▸ **DESCRIPTION OF THE TASK**:
From the listing below, retype exactly the line holding "open Sys2Proof.Machine", the line holding "i ∈ [Instr.sfenceVma", and the lines between them; skip everything else.
== EXTRACTED INFORMATION
-- ==== Sys2Proof/Tests/Slice0.lean ====
section
/-! SUPPORT. The model's own tests: ill-formed terms, a word of every row of the opcode table, one or two steps of each
instruction from the vectors of 95_test_vectors, litmus tests of the memory model, and for every statement with
hypotheses a concrete case that meets them. -/

namespace Sys2Proof.Tests

open Sys2Proof.Machine

/-! ### Ill-formed terms (30_encoding R81, R86-R88) -/

theorem test_wellFormed_refuses_odd_offsets :
    (Instr.beq 1 2 3).wellFormed = false ∧ (Instr.bne 1 2 0x1FFF).wellFormed = false ∧
      (Instr.jal 1 0x100001).wellFormed = false := by decide

theorem test_wellFormed_takes_even_offsets :
    (Instr.beq 1 2 0x1000).wellFormed = true ∧ (Instr.bne 1 2 0xFFE).wellFormed = true ∧
      (Instr.jal 1 0xFFFFE).wellFormed = true := by decide

/-- Each refused row's word with one of the row's fixed bits wrong. -/
theorem test_wellFormed_refuses_other_rows_words :
    ∀ i ∈ [Instr.sfenceVma 0x120000F3, .fenceI 0x0000000F, .auipc 0x00000037, .jalr 0x00001067, .sub 0x000282B3,
      .lb 0x00051303, .lh 0x00050303, .lbu 0x00050303, .lhu 0x00054303, .lwu 0x00052303, .sb 0x00651023, .sh 0x00650023,
      .blt 0x00B50463, .bge 0x00B54463, .bltu 0x00B57463, .bgeu 0x00B56463, .lrW 0x1015232F, .lrD 0x1005232F,
      .scW 0x1005232F, .scD 0x1855232F, .amoaddW 0x0855232F, .amoaddD 0x0055232F, .systemFunct3_100 0x30000073,
      .short00 1, .short01 2, .short10 3, .long 0x00000013], i.wellFormed = false := by decide

/-! ### A word of every row (30_encoding, 95_test_vectors) -/

theorem test_decode_csr :
    decode 0x340312F3 = .ok (.csrrw 5 6 0x340) ∧ decode 0xF142A073 = .ok (.csrrs 0 5 0xF14) ∧
      decode 0x3002B073 = .ok (.csrrc 0 5 0x300) ∧ decode 0x340FD073 = .ok (.csrrwi 0 31 0x340) ∧
      decode 0x30046073 = .ok (.csrrsi 0 8 0x300) ∧ decode 0x300473F3 = .ok (.csrrci 7 8 0x300) := by decide

theorem test_decode_memory :
    decode 0x00452383 = .ok (.lw 7 10 4) ∧ decode 0xFF83B303 = .ok (.ld 6 7 (-8)) ∧
      decode 0x00652223 = .ok (.sw 10 6 4) ∧ decode 0x00553423 = .ok (.sd 10 5 8) := by decide

theorem test_decode_atomic :
    decode 0x0855232F = .ok (.amoswapW 6 10 5 false false) ∧ decode 0x0A05302F = .ok (.amoswapD 0 10 0 false true) ∧
      decode 0x285523AF = .ok (.amocasW 7 10 5 false false) ∧ decode 0x2E55352F = .ok (.amocasD 10 10 5 true true) ∧
      decode 0x0480000F = .ok (.fence ⟨false, true, false, false⟩ ⟨true, false, false, false⟩ 0 0) ∧
      decode 0x0330008F = .ok (.fence fenceRw fenceRw 0 1) := by decide

theorem test_decode_integer :
    decode 0xFFFFF2B7 = .ok (.lui 5 0xFFFFF) ∧ decode 0x80000293 = .ok (.addi 5 0 0x800) ∧
      decode 0xFFF2F313 = .ok (.andi 6 5 0xFFF) ∧ decode 0x03F29293 = .ok (.slli 5 5 63) ∧
      decode 0x00C58533 = .ok (.add 10 11 12) := by decide
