-- ==== Sys2Proof/Machine/ResultView.lean ====
section
/-! DEFINITION. Machine/ResultView.lean: the result of an exchange (R105 to R111): the operations DONE and FAILED and
the result view. -/

namespace Sys2Proof.Machine

/-- A ReadFailure (R107, R115): Timeout with its phase and, for the two waits inside `ReadBit(i)`, the bit index; or
ChecksumMismatch, which carries nothing (R109). -/
inductive ReadFailure where
  | timeout (phase : Phase) (bitIndex : Option (Fin 40))
  | checksumMismatch
deriving DecidableEq, Repr

/-- The result view of R107. -/
inductive ResultView where
  | none
  | reading (temperature humidity : Tenths)
  | failure (reason : ReadFailure)
deriving DecidableEq, Repr

/-- The bit index of a Timeout, present for the two waits inside `ReadBit(i)` (R20, R109, conflict C2). -/
def Regs.bitIndex (σ : Regs) : Option (Fin 40) :=
  match σ.fphase with
  | .waitHigh | .measureHigh => some σ.i
  | .none | .awaitAck => .none

/-- `Result(σ)` (R107). FAILED with `fphase = NONE` does not occur (R24 item 6); read literally it is a Timeout with
the phase NONE, which is what STATUS shows there (log entry 8). -/
def Regs.result (σ : Regs) : ResultView :=
  match σ.st with
  | .idle | .startLow | .startHigh | .awaitAck | .waitHigh | .measureHigh => .none
  | .done =>
    match decodeFrame σ.frame with
    | .reading t h => .reading t h
    | .checksumMismatch => .failure .checksumMismatch
  | .failed => .failure (.timeout σ.fphase σ.bitIndex)

/-- The operation DONE (R105): a holding state; the decoder takes no step of its own. -/
def execDone (s : State) : Host.Outcome State Fault Refusal :=
  .next (s.setRegs (holdingStep s.regs s.input.start))

/-- The operation FAILED (R106): a holding state, terminal for the exchange only. -/
def execFailed (s : State) : Host.Outcome State Fault Refusal :=
  .next (s.setRegs (holdingStep s.regs s.input.start))

end Sys2Proof.Machine
end

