-- ==== Sys2Proof/Machine/Script.lean ====
section
/-! DEFINITION. Machine/Script.lean: the stimulus scripts of R62, as data and as the input triples they denote. A
script is the spec's notation for a run's inputs and no part of the block (D21). -/

namespace Sys2Proof.Machine

/-- A script (R62). Where the spec says an input does not matter, the script's writer chooses it. -/
inductive Script where
  /-- `RST`: one step with `rst = 1`. -/
  | rst (cmd : Bool) (level : Level)
  /-- `START`: one step with `rst = 0`, `start = 1`. -/
  | start (level : Level)
  /-- `H*n`: `n` steps with the line High. -/
  | high (n : Nat)
  /-- `L*n`: `n` steps with the line Low. -/
  | low (n : Nat)
  /-- `X*n`: one step for each level, the levels arbitrary. -/
  | any (levels : List Level)
  /-- Items one after another. -/
  | andThen (first second : Script)
  /-- `( script )*n`. -/
  | times (body : Script) (n : Nat)
deriving DecidableEq, Repr

/-- One step of polling input: `rst = 0`, `start = 0` (R62). -/
def pollInput (level : Level) : Input := ⟨false, false, level⟩

/-- The input triples a script denotes (R62). -/
def Script.inputs : Script → List Input
  | .rst cmd level => [⟨true, cmd, level⟩]
  | .start level => [⟨false, true, level⟩]
  | .high n => List.replicate n (pollInput .high)
  | .low n => List.replicate n (pollInput .low)
  | .any levels => levels.map pollInput
  | .andThen first second => first.inputs ++ second.inputs
  | .times body n => (List.replicate n body.inputs).flatten

/-- `Z(lo)` or `O(lo)` with its High run `h` (R62): a Low run of `lo` samples and a High run of `h`. -/
def Script.symbol (lo h : Nat) : Script := .andThen (.low lo) (.high h)

end Sys2Proof.Machine
end

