theorem Moves.leastToFailed_le {c : Config} {σ τ : Regs} (move : Moves c σ τ) :
    σ.leastToFailed c ≤ τ.leastToFailed c + 1 := by
  cases move with
  | begins holding =>
    rw [leastToFailed_startExchange]
    obtain st | st | st := σ.st.isHolding_iff.1 holding <;> simp only [Regs.leastToFailed, st] <;> omega
  | holds => omega
  | drivesLow st | endsLow st | drivesHigh st | endsHigh st | acks st | rises st | falls _ st | finishes _ st =>
    simp only [Regs.leastToFailed, st]
    omega
  | waits polling | fails _ polling =>
    obtain st | st | st := σ.st.isPolling_iff.1 polling <;>
      simp only [Regs.leastToFailed, Regs.waited, raiseTimeout, st] <;> omega

/-- A rank that no move lowers by more than one is lowered by a run by no more than its steps. -/
theorem le_runBlock_add_length {c : Config} {rank : Regs → Nat} (slow : ∀ σ τ, Moves c σ τ → rank σ ≤ rank τ + 1)
    (σ : Regs) {xs : List Input} (noReset : ∀ x ∈ xs, x.rst = false) :
    rank σ ≤ rank (runBlock c σ xs) + xs.length := by
  induction xs generalizing σ with
  | nil => exact le_rfl
  | cons x xs ih =>
    obtain ⟨noResetX, rest⟩ := List.forall_mem_cons.1 noReset
    have first := slow σ _ (moves_blockStep c σ noResetX)
    have others := ih (blockStep c σ x) rest
    rw [runBlock, List.length_cons]
    omega

/-- The registers of a run that begins with an accepted START are those of the exchange it begins. -/
theorem regs_of_accepted_run {s t : State} {n : Nat} (legal : s.cfg.Wf) (free : s.regs.busy = false)
    (start : s.input.start = true) (noReset : ∀ k, k < n + 1 → (s.inputAt k).rst = false)
    (run : Sys2Proof.core.run (n + 1) s = .next t) :
    ∃ xs : List Input, xs.length = n ∧ (∀ x ∈ xs, x.rst = false) ∧
      t.regs = runBlock s.cfg (startExchange s.regs) xs := by
  have accepted := blockStep_accepts s.cfg free start (noReset 0 (by omega))
  have ahead := State.forall_mem_inputsAhead (P := fun x => x.rst = false) noReset
  rw [core_run_eq _ s legal] at run
  cases run
  rw [s.inputsAhead_succ n s.regs] at ahead ⊢
  exact ⟨_, by simp [State.inputsAhead], (List.forall_mem_cons.1 ahead).2, by rw [runBlock, accepted]⟩

/-- Settles O50: START leaves the whole rank, a step lowers it by at most one, and it is 0 at the end. -/
theorem noExchangeIsShorter : Obligations.NoExchangeIsShorter := by
  intro s t n legal free start noReset some run
  obtain ⟨m, rfl⟩ : ∃ m, n = m + 1 := ⟨n - 1, by omega⟩
  obtain ⟨xs, rfl, noReset', regs⟩ := regs_of_accepted_run legal free start noReset run
  have toDone := le_runBlock_add_length (c := s.cfg) (fun _ _ => Moves.leastToDone_le) (startExchange s.regs) noReset'
  have toFailed :=
    le_runBlock_add_length (c := s.cfg) (fun _ _ => Moves.leastToFailed_le) (startExchange s.regs) noReset'
  rw [leastToDone_startExchange, ← regs] at toDone
  rw [leastToFailed_startExchange, ← regs] at toFailed
  constructor
  · intro early done
    rw [leastToDone_of_done _ done] at toDone
    omega
  · intro early failed
    rw [leastToFailed_of_failed _ failed] at toFailed
    omega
====
▸ **THE COMPLETED TASK**:
open Sys2Proof.Machine

/-! ### Ill-formed terms (30_encoding R81, R86-R88) -/

theorem test_wellFormed_refuses_odd_offsets :
    (Instr.beq 1 2 3).wellFormed = false ∧ (Instr.bne 1 2 0x1FFF).wellFormed = false ∧
      (Instr.jal 1 0x100001).wellFormed = false := by decide

theorem test_wellFormed_takes_even_offsets :
    (Instr.beq 1 2 0x1000).wellFormed = true ∧ (Instr.bne 1 2 0xFFE).wellFormed = true ∧
      (Instr.jal 1 0xFFFFE).wellFormed = true := by decide

/-- Each refused row's word with one of the row's fixed bits wrong. -/
theorem test_wellFormed_refuses_other_rows_words :
    ∀ i ∈ [Instr.sfenceVma 0x120000F3, .fenceI 0x0000000F, .auipc 0x00000037, .jalr 0x00001067, .sub 0x000282B3,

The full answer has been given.